Pretty cool idea, indeed! I did not even think about it while having had read the documentation in its entirety. I'll give this a shot, but theoretically speaking it will still be in the search space but never be able to be chosen, this is clever. If it does work I'll apply to many situations where it is actually needed. Thank you for this one !

I would also be okay not having the shared hyperparameters after the redesign. In that case, it might be easier to just always postfix hyperparameters with the algorithm name. One would only need to update the Terminal to dynamically extract its correct "output" name.
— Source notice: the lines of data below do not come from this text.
-- ==== Sys2Proof/Laws/Reference.lean ====
section
/-! SUPPORT. Transactions on the reference device (D34): what one write or read does, and a register access as its
transactions. -/

namespace Sys2Proof.Machine

theorem State.afterAccess_afterAccess (s : State) (a b : List Event) (d e : Device) :
    (s.afterAccess a d).afterAccess b e = s.afterAccess (a ++ b) e := by simp [State.afterAccess]

theorem State.afterAccess_self (s : State) : s.afterAccess [] s.device = s := by simp [State.afterAccess]

theorem State.OnReference.after {s : State} (h : s.OnReference) (es : List Event) (d : Device) :
    (s.afterAccess es d).OnReference := ⟨h.native, h.reference, h.wide⟩

/-- A write the device answers. -/
theorem transWrite_reference {s : State} (ho : s.OnReference) {a : Addr7} (ha : a = 0x4A ∨ a = 0x4B) (bytes : List Byte)
    (hf : s.maxWrite = 0 ∨ bytes.length ≤ s.maxWrite) :
    transWrite a bytes s = .ok () (s.afterAccess [.tWrite a bytes .ok] (s.device.receive s.params a bytes)) := by
  have h1 : fitsLimit s.maxWrite bytes.length = true := by simpa [fitsLimit] using hf
  have h2 : deviceAnswers a = true := decide_eq_true ha
  simp only [transWrite, M.bind_run, M.get_run, h1, require_true, ho.native, nativeWrite, answerWrite, ho.reference,
    h2, if_true, M.set_run, M.pure_run, emit_run]
  rfl

/-- A read the device answers. -/
theorem transRead_reference {s : State} (ho : s.OnReference) {a : Addr7} (ha : a = 0x4A ∨ a = 0x4B) (n : Nat)
    (hf : s.maxRead = 0 ∨ n ≤ s.maxRead) :
    transRead a n s = .ok (s.device.send s.params a n).1
      (s.afterAccess [.tRead a n (.ok (s.device.send s.params a n).1)] (s.device.send s.params a n).2) := by
  have h1 : fitsLimit s.maxRead n = true := by simpa [fitsLimit] using hf
  have h2 : deviceAnswers a = true := decide_eq_true ha
  simp only [transRead, M.bind_run, M.get_run, h1, require_true, ho.native, nativeRead, answerRead, ho.reference,
    h2, if_true, M.set_run, M.pure_run, emit_run]
  rfl

/-- An address the device does not answer. -/
theorem transWrite_unanswered {s : State} (ho : s.OnReference) {a : Addr7} (ha : ¬(a = 0x4A ∨ a = 0x4B))
    (bytes : List Byte) (hf : s.maxWrite = 0 ∨ bytes.length ≤ s.maxWrite) :
    transWrite a bytes s =
      .error (.raised (.noAck .backend)) (s.afterAccess [.tWrite a bytes (.failed .noAck)] s.device) := by
  have h1 : fitsLimit s.maxWrite bytes.length = true := by simpa [fitsLimit] using hf
  have h2 : deviceAnswers a = false := decide_eq_false ha
  simp only [transWrite, M.bind_run, M.get_run, h1, require_true, ho.native, nativeWrite, answerWrite, ho.reference,
    h2, Bool.false_eq_true, if_false, M.pure_run, emit_run]
  rfl

theorem transRead_unanswered {s : State} (ho : s.OnReference) {a : Addr7} (ha : ¬(a = 0x4A ∨ a = 0x4B)) (n : Nat)
    (hf : s.maxRead = 0 ∨ n ≤ s.maxRead) :
    transRead a n s =
      .error (.raised (.noAck .backend)) (s.afterAccess [.tRead a n (.failed .noAck)] s.device) := by
  have h1 : fitsLimit s.maxRead n = true := by simpa [fitsLimit] using hf
  have h2 : deviceAnswers a = false := decide_eq_false ha
  simp only [transRead, M.bind_run, M.get_run, h1, require_true, ho.native, nativeRead, answerRead, ho.reference,
    h2, Bool.false_eq_true, if_false, M.pure_run, emit_run]
  rfl

end Sys2Proof.Machine
end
I comprehend and appreciate the simplicity that postfixing hyperparameters with the algorithm name would bring. There are potential hazards to consider, however, with this straightforward approach. For example, if a user appends a custom algorithm whose hyperparameters already originally contain an underscore postfix, won't this result in nomenclature conflicts or confusion? E.g., GAMA's system would cut to to the postfix but the postfix is actually needed?

In addition, while this solution simplifies naming conventions handling, it may inadvertently impose a restriction. Users would be required to postfix all hyperparameters, including those that are unique to a specific algorithm and where they are not necessarily "shared-name based", which could result in superfluous overhead.

Thus, to assure both flexibility and usability, I proposed the following: we could refine the search space construction by incorporating a function that handles hyperparameter naming specifically. We provide a default one, easy to modify if necessary. This function would operates as follow: If a postfix is provided, matches a case in the renaming based function this function will determine the correct hyperparameter name and return it to GAMA for its internal correct usage. Furthermore, allowing users to customise naming conventions according to their needs.

Here is a concise exemple. Let's say you want two distinct ranges for max depth in DecisionTree and RandomForest, you will need to differentiate them in the ConfigSpace. Obviously, you use postfix, but the handle hyperparameter name does remove the postfix here, but only to these two, because they matched. No other postfixes are managed, even though they may exist according to the search space proposed by the user. Only these two are handled as wanted:

print(handle_hyperparameter_name("max_depth_DecisionTree"))  # Output: max_depth
print(handle_hyperparameter_name("max_depth_RandomForest"))  # Output: max_depth
print(handle_hyperparameter_name("other_hyperparameter_algorithm1"))  # Output: NO MATCH in the function, so other_hyperparameter_algorithm1

Note: SMAC employs a similar practice in their training procedure. They enable users to define their own training functions, giving the procedure a personalised touch.

While I appreciate your time, Pieter, feel free to ask me further questions; however, note that I am being picky here, but you have the final say anyway, so feel free to let me know; however, I would appreciate brief justification so I can better understand 👌

Cheers,

PGijsbers commented 12 months ago

I as a result suggests storing these config space hyperparameter names (classifiers/regressors/preprocessors, etc.) as global variables.

Having the names stored in variables instead of "magic strings" is a good practice. At first glance, maybe the meta dictionary can be used for this? See docs. If that doesn't work, then I wouldn't make the variables globally scoped, but having it scoped under gama.configuration should be enough (from gama.configuration import CLASSIFIER, PREPROCESSOR).

won't this result in nomenclature conflicts or confusion?

I would rather say you can split on the last _ in which case it becomes a problem is the estimator has underscores (and by class naming conventions they normally should not). But it's still valid that you probably don't want to embed that assumption in the code. I believe scikit-learn uses two underscores for that reason, which we could also adopt (e.g., max_depth__decisiontreeclassifier).

simonprovost commented 12 months ago

Hello @PGijsbers

Amazing! I concur with every points made.

Thanks for pointing out the meta-dictionary, I'll definitely give it a shot. Same for the two underscores. I'll work on all of this and submit the pull request in the hope that I won't encounter any other substantial changes that require your feedback.

Now everything should be fine. See you on the pull request side, Pieter, and thanks again - I appreciate it very much 👌

Have a wonderful week!